The acoustic tiles Milleforma Cotone are the new cladding for the main wall of the dressing room #2 of the Arcimboldi Theatre in Milan, and are integrated with the other elements of the installation designed by the Park Associati Studio as part of the VIETATO L’INGRESSO (NO ENTRANCE) iniziative
With the project Vietato l’Ingresso (No Entry), curated by Giulia Pellegrino, the Arcimboldi Theatre invited 17 architectural firms to redesign as many of the theater’s dressing rooms, with the aim of giving each of the spaces its own soul and unique atmosphere, on the occasion of its reopening to the public after a year of forced closure.
Park Associati has worked on the concept, on the interior design and on the realization of the Darkness and Light project, which has transformed dressing room #2 of the Arcimboldi Theatre into a place of concentration and communication at the same time, where black, also with the use of Milleforma Cotone acoustic coverings, stages the boundary between reality and representation, and light reveals their co-presence in the theater.
Park Associati’s concept identifies the theatrical dressing room as a place that absorbs and reflects, it absorbs the actor’s concentration and tension before going on stage, it witnesses the metamorphosis of make-up and dressing, it welcomes confidences, jokes, anxiety and liberation.
The black color accentuates the need to gather, and the studio chose to cover the wall with small sound-absorbing Milleforma cotone panels rectangle, Rettangolo 30 twill format, which give the main wall a material surface and a geometric movement that dialogues harmoniously with the light and minerality of the other painted walls.

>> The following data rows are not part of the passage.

/-! `readDistance` -/
@[simp] theorem readDistance_src (h : Block c) : (readDistance h).src = h.src := rfl
@[simp] theorem readDistance_dst (h : Block c) : (readDistance h).dst = h.dst := rfl
@[simp] theorem readDistance_mode (h : Block c) : (readDistance h).mode = h.mode := rfl
@[simp] theorem readDistance_status (h : Block c) : (readDistance h).status = h.status := rfl
@[simp] theorem readDistance_result (h : Block c) : (readDistance h).result = h.result := rfl
@[simp] theorem readDistance_wpos (h : Block c) : (readDistance h).wpos = h.wpos := rfl
@[simp] theorem readDistance_srcLen (h : Block c) : (readDistance h).srcLen = h.srcLen := rfl
@[simp] theorem readDistance_dstLen (h : Block c) : (readDistance h).dstLen = h.dstLen := rfl
@[simp] theorem readDistance_cause (h : Block c) : (readDistance h).cause = h.cause := rfl
@[simp] theorem readDistance_sp (h : Block c) : (readDistance h).sp = h.sp := rfl
@[simp] theorem readDistance_wp (h : Block c) : (readDistance h).wp = h.wp := rfl
@[simp] theorem readDistance_cmd (h : Block c) : (readDistance h).cmd = h.cmd := rfl
@[simp] theorem readDistance_n (h : Block c) : (readDistance h).n = h.n := rfl
@[simp] theorem readDistance_m (h : Block c) : (readDistance h).m = h.m := rfl
@[simp] theorem readDistance_dist (h : Block c) : (readDistance h).dist = h.secondByte := rfl
@[simp] theorem readDistance_fill (h : Block c) : (readDistance h).fill = h.fill := rfl
@[simp] theorem readDistance_k (h : Block c) : (readDistance h).k = h.k := rfl
@[simp] theorem readDistance_b (h : Block c) : (readDistance h).b = h.b := rfl
@[simp] theorem readDistance_i (h : Block c) : (readDistance h).i = h.i := rfl
@[simp] theorem readDistance_buf (h : Block c) : (readDistance h).buf = h.buf := rfl
@[simp] theorem readDistance_mem (h : Block c) : (readDistance h).mem = h.mem := rfl
@[simp] theorem readDistance_trace (h : Block c) : (readDistance h).trace = h.trace ++ [.srcRead (h.sp + 1)] := rfl
@[simp] theorem readDistance_draws (h : Block c) : (readDistance h).draws = h.draws := rfl

/-! `readFill` -/
@[simp] theorem readFill_src (h : Block c) : (readFill h).src = h.src := rfl
@[simp] theorem readFill_dst (h : Block c) : (readFill h).dst = h.dst := rfl
@[simp] theorem readFill_mode (h : Block c) : (readFill h).mode = h.mode := rfl
@[simp] theorem readFill_status (h : Block c) : (readFill h).status = h.status := rfl
@[simp] theorem readFill_result (h : Block c) : (readFill h).result = h.result := rfl
@[simp] theorem readFill_wpos (h : Block c) : (readFill h).wpos = h.wpos := rfl
@[simp] theorem readFill_srcLen (h : Block c) : (readFill h).srcLen = h.srcLen := rfl
@[simp] theorem readFill_dstLen (h : Block c) : (readFill h).dstLen = h.dstLen := rfl
@[simp] theorem readFill_cause (h : Block c) : (readFill h).cause = h.cause := rfl
@[simp] theorem readFill_sp (h : Block c) : (readFill h).sp = h.sp := rfl
@[simp] theorem readFill_wp (h : Block c) : (readFill h).wp = h.wp := rfl
@[simp] theorem readFill_cmd (h : Block c) : (readFill h).cmd = h.cmd := rfl
@[simp] theorem readFill_n (h : Block c) : (readFill h).n = h.n := rfl
@[simp] theorem readFill_m (h : Block c) : (readFill h).m = h.m := rfl
@[simp] theorem readFill_dist (h : Block c) : (readFill h).dist = h.dist := rfl
@[simp] theorem readFill_fill (h : Block c) : (readFill h).fill = h.secondByte := rfl
@[simp] theorem readFill_k (h : Block c) : (readFill h).k = h.k := rfl
@[simp] theorem readFill_b (h : Block c) : (readFill h).b = h.b := rfl
@[simp] theorem readFill_i (h : Block c) : (readFill h).i = h.i := rfl
@[simp] theorem readFill_buf (h : Block c) : (readFill h).buf = h.buf := rfl
@[simp] theorem readFill_mem (h : Block c) : (readFill h).mem = h.mem := rfl
@[simp] theorem readFill_trace (h : Block c) : (readFill h).trace = h.trace ++ [.srcRead (h.sp + 1)] := rfl
@[simp] theorem readFill_draws (h : Block c) : (readFill h).draws = h.draws := rfl

/-! `fetchTag` -/
@[simp] theorem fetchTag_src (h : Block c) : (fetchTag h).src = h.src := rfl
@[simp] theorem fetchTag_dst (h : Block c) : (fetchTag h).dst = h.dst := rfl
@[simp] theorem fetchTag_mode (h : Block c) : (fetchTag h).mode = h.mode := rfl
@[simp] theorem fetchTag_status (h : Block c) : (fetchTag h).status = h.status := rfl
@[simp] theorem fetchTag_result (h : Block c) : (fetchTag h).result = h.result := rfl
@[simp] theorem fetchTag_wpos (h : Block c) : (fetchTag h).wpos = h.wpos := rfl
@[simp] theorem fetchTag_srcLen (h : Block c) : (fetchTag h).srcLen = h.srcLen := rfl
@[simp] theorem fetchTag_dstLen (h : Block c) : (fetchTag h).dstLen = h.dstLen := rfl
@[simp] theorem fetchTag_cause (h : Block c) : (fetchTag h).cause = h.cause := rfl
@[simp] theorem fetchTag_sp (h : Block c) : (fetchTag h).sp = h.sp := rfl
@[simp] theorem fetchTag_wp (h : Block c) : (fetchTag h).wp = h.wp := rfl
@[simp] theorem fetchTag_cmd (h : Block c) : (fetchTag h).cmd = h.tagByte := rfl
@[simp] theorem fetchTag_n (h : Block c) : (fetchTag h).n = h.n := rfl
@[simp] theorem fetchTag_m (h : Block c) : (fetchTag h).m = h.m := rfl
@[simp] theorem fetchTag_dist (h : Block c) : (fetchTag h).dist = h.dist := rfl
@[simp] theorem fetchTag_fill (h : Block c) : (fetchTag h).fill = h.fill := rfl
@[simp] theorem fetchTag_k (h : Block c) : (fetchTag h).k = h.k := rfl
@[simp] theorem fetchTag_b (h : Block c) : (fetchTag h).b = h.b := rfl
@[simp] theorem fetchTag_i (h : Block c) : (fetchTag h).i = h.i := rfl
@[simp] theorem fetchTag_buf (h : Block c) : (fetchTag h).buf = h.buf := rfl
@[simp] theorem fetchTag_mem (h : Block c) : (fetchTag h).mem = h.mem := rfl
@[simp] theorem fetchTag_trace (h : Block c) : (fetchTag h).trace = h.trace ++ [.srcRead h.sp] := rfl
@[simp] theorem fetchTag_draws (h : Block c) : (fetchTag h).draws = h.draws := rfl

/-! `advance` -/
@[simp] theorem advance_src (h : Block c) (len out : c.Word) : (advance len out h).src = h.src := rfl
@[simp] theorem advance_dst (h : Block c) (len out : c.Word) : (advance len out h).dst = h.dst := rfl
@[simp] theorem advance_mode (h : Block c) (len out : c.Word) : (advance len out h).mode = h.mode := rfl
@[simp] theorem advance_status (h : Block c) (len out : c.Word) : (advance len out h).status = h.status := rfl
@[simp] theorem advance_result (h : Block c) (len out : c.Word) : (advance len out h).result = h.result := rfl
@[simp] theorem advance_wpos (h : Block c) (len out : c.Word) : (advance len out h).wpos = h.wpos := rfl
@[simp] theorem advance_srcLen (h : Block c) (len out : c.Word) : (advance len out h).srcLen = h.srcLen := rfl
@[simp] theorem advance_dstLen (h : Block c) (len out : c.Word) : (advance len out h).dstLen = h.dstLen := rfl
@[simp] theorem advance_cause (h : Block c) (len out : c.Word) : (advance len out h).cause = h.cause := rfl
@[simp] theorem advance_sp (h : Block c) (len out : c.Word) : (advance len out h).sp = h.sp + len := rfl
@[simp] theorem advance_wp (h : Block c) (len out : c.Word) : (advance len out h).wp = h.wp + out := rfl
@[simp] theorem advance_cmd (h : Block c) (len out : c.Word) : (advance len out h).cmd = h.cmd := rfl
@[simp] theorem advance_n (h : Block c) (len out : c.Word) : (advance len out h).n = h.n := rfl
@[simp] theorem advance_m (h : Block c) (len out : c.Word) : (advance len out h).m = h.m := rfl
@[simp] theorem advance_dist (h : Block c) (len out : c.Word) : (advance len out h).dist = h.dist := rfl
@[simp] theorem advance_fill (h : Block c) (len out : c.Word) : (advance len out h).fill = h.fill := rfl
@[simp] theorem advance_k (h : Block c) (len out : c.Word) : (advance len out h).k = h.k := rfl
@[simp] theorem advance_b (h : Block c) (len out : c.Word) : (advance len out h).b = h.b := rfl
@[simp] theorem advance_i (h : Block c) (len out : c.Word) : (advance len out h).i = h.i := rfl
@[simp] theorem advance_buf (h : Block c) (len out : c.Word) : (advance len out h).buf = h.buf := rfl
@[simp] theorem advance_mem (h : Block c) (len out : c.Word) : (advance len out h).mem = h.mem := rfl
@[simp] theorem advance_trace (h : Block c) (len out : c.Word) : (advance len out h).trace = h.trace := rfl
@[simp] theorem advance_draws (h : Block c) (len out : c.Word) : (advance len out h).draws = h.draws := rfl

The dressing rooms of the theater, usually places where entry is forbidden (vietato l’ingresso), were opened to the public for visits during the Fuorisalone – Milano Design Week, to give all visitors the experience of being not only spectators but to live the spaces reserved for artists, breathing firsthand as protagonists the different atmospheres and emotions that each studio was able to create inside each dressing room.